In this second part, I'll cover five more equally deceiving practices:

Waiting until the end of the day to commit changes, leading to Bottleneck
Commits
, which typically cause broken builds and frustrated developers

A build consisting of minimal automated processes, which results in builds that never
fail, leading to Continuous Ignorance
and delaying integration problems

Hindering build fixes through a preference for Scheduled Builds
, rather than frequently building software with every code change

Believing that code Works on My Machine
, only to discover problems later in other environments

Failing to remove old build artifacts, which leads to a Polluted Environment
causing false positive and false negative errors

Once again, to receive the manifold benefits of CI, it pays to understand these anti-patterns — and avoid them.

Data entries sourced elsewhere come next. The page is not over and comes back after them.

-- ==== Sys2Proof/Certificates/Slice0/Obligations.lean ====
section
/-!
DEFINITION. The statements for the provers, each from numbered rules of the spec, and the formulas they are stated in.
-/

namespace Sys2Proof.Statement

open Sys2Proof Sys2Proof.Machine

/-- The state in which the host has written both operand registers (R31). -/
def withOperands (s : State) (a b : Word) : State := { s with opa := a, opb := b, wOpa := true, wOpb := true }

/-- The state with one fault recorded and nothing else changed (R234). -/
def faulted (s : State) (code : BitVec 8) : State := { s with fault := true, fcode := code }

/-- The twelve engine fields and the parameters are the same (10_state.md); the host's side of the bus may differ. -/
def SameEngine (s t : State) : Prop :=
  s.opa = t.opa ∧ s.opb = t.opb ∧ s.res0 = t.res0 ∧ s.res1 = t.res1 ∧
  s.wOpa = t.wOpa ∧ s.wOpb = t.wOpb ∧ s.wRes0 = t.wRes0 ∧ s.wRes1 = t.wRes1 ∧
  s.cal = t.cal ∧ s.calw = t.calw ∧ s.fault = t.fault ∧ s.fcode = t.fcode ∧ s.params = t.params

/-- One host word read at an offset of the window (R65). -/
def readAt (s : State) (off : Nat) : Result := step (s.present (.access (.read (s.params.engineBase + off) 4)))

/-- One host word write at an offset of the window (R64). -/
def writeAt (s : State) (off : Nat) (v : Word) : Result :=
  step (s.present (.access (.write (s.params.engineBase + off) 4 v)))

/-- A read that succeeds: the word is answered, and nothing else changes (R65, R66). -/
def Answers (s : State) (r : Result) (v : Word) : Prop := r = .next { s with answers := s.answers ++ [v] }

/-- A read that faults: some word is answered; the fault is recorded if it is the first; nothing else of the engine
changes (R65, R233, R235). -/
def AnswersFaulting (s : State) (r : Result) (code : BitVec 8) : Prop :=
  ∃ (x : Word) (n : Nat), r = .next { s with
    fault := true, fcode := if s.fault then s.fcode else code, answers := s.answers ++ [x], draws := n }

/-- The coefficient entries an operation reads, named with its operand `OPA` (R41, R154). -/
abbrev ReadsEntry (i : Instr) (opa : Word) (k : Fin 18) : Prop :=
  (i = .tcomp ∧ k.val < 3) ∨ (i = .pcomp ∧ 3 ≤ k.val ∧ k.val < 12) ∨ (i = .hcomp ∧ 12 ≤ k.val) ∨
  (i = .rdcal ∧ k.val = opa.toNat)

/-- `x` is a 32-bit signed value (R17). -/
abbrev Fits32 (x : Int) : Prop := -2147483648 ≤ x ∧ x < 2147483648

/-- `x` is a 64-bit signed value (R17). -/
abbrev Fits64 (x : Int) : Prop := -9223372036854775808 ≤ x ∧ x < 9223372036854775808

/-- Truncating division, as R17 defines it. -/
def truncDiv (a b : Int) : Int := a.sign * b.sign * ((a.natAbs / b.natAbs : Nat) : Int)

/-- The integer WRCAL stores in an entry, type by type (R150, R153). -/
def storedValue (k : Fin 18) (w : Word) : Int :=
  if k.val = 0 ∨ k.val = 3 then ((w.toNat % 65536 : Nat) : Int)
  else if k.val = 12 ∨ k.val = 14 then ((w.toNat % 256 : Nat) : Int)
  else if k.val = 17 then (w.setWidth 8).toInt
  else (w.setWidth 16).toInt

/-- `t_fine` and the temperature in 32-bit two's-complement machine arithmetic (R183, R184 under `OVF = wrap`). -/
def tempWrap (cal : Vector Int 18) (adcT : BitVec 32) : BitVec 32 × BitVec 32 :=
  let t1 := BitVec.ofInt 32 cal[0]
  let t2 := BitVec.ofInt 32 cal[1]
  let t3 := BitVec.ofInt 32 cal[2]
  let a := adcT.sshiftRight 3 - t1 <<< 1
  let var1 := (a * t2).sshiftRight 11
  let b := adcT.sshiftRight 4 - t1
  let var2 := ((b * b).sshiftRight 12 * t3).sshiftRight 14
  let tFine := var1 + var2
  (tFine, (tFine * 5 + 128).sshiftRight 8)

Stop choking on bottleneck commits

Name
: Bottleneck Commits

Anti-pattern
:
Developers commit code changes prior to leaving for the day, causing
integration build errors and preventing team members from going home at
a decent time.

What's an integration build?

An integration
build
is a type of build that checks out source files from a version control repository and is run on a separate
machine, rather than just a developer workstation.

Solution
: Check-in code frequently throughout the day.

Bottleneck commits
are a variation of the Infrequent Check-in
anti-pattern. It assumes you are checking-in code at least once a day. However, the
problem is that everyone is checking in at the same time
. In a CM Crossroads
article, Slava Imeshev describes how the vast majority of build failures occur between 5
p.m and 8 p.m. (and to a lesser extent, the lunch hour). In the "Five-O'Clock Check-In",
Imeshev associates this occurrence to a tendency for developers to check-in their code changes toward the end of the day (see Resources
).

It's five o'clock somewhere

The Five-O'Clock Check-in
is a quick way to lose friends if your team follows the
rule that no one goes home until changes are committed and a build is run. Just the wait
to submit code can be tedious. Imagine what happens, then, when the build breaks. I'm
thinking that there will be a lot of calls home to explain why you'll be late ... again.

Figure 1 illustrates a typical timeline of check-ins for a software development team.
Note that repository commits are bunched around meal time and prior to leaving for the day.

Figure 1. Bottleneck commits



The
solution to this headache is, of course, to commit changes frequently!
With this approach, you'll have smaller, but more frequent, integration
builds, and when a build error does occur, it'll likely be small and
much simpler to fix.

Five o'clock should have a good connotation, so do yourself and your team a favor by
checking-in code frequently and keep five o'clock a happy time for the masses.

Back to top

Ignorance is not bliss

Name
: Continuous Ignorance

Anti-pattern
:
When a build was successful, everyone assumes the resulting software is
working fine. In reality, the limited build consists of compilation and
a few unit tests.

Solution
: A full integration build is run with every change to the version control repository.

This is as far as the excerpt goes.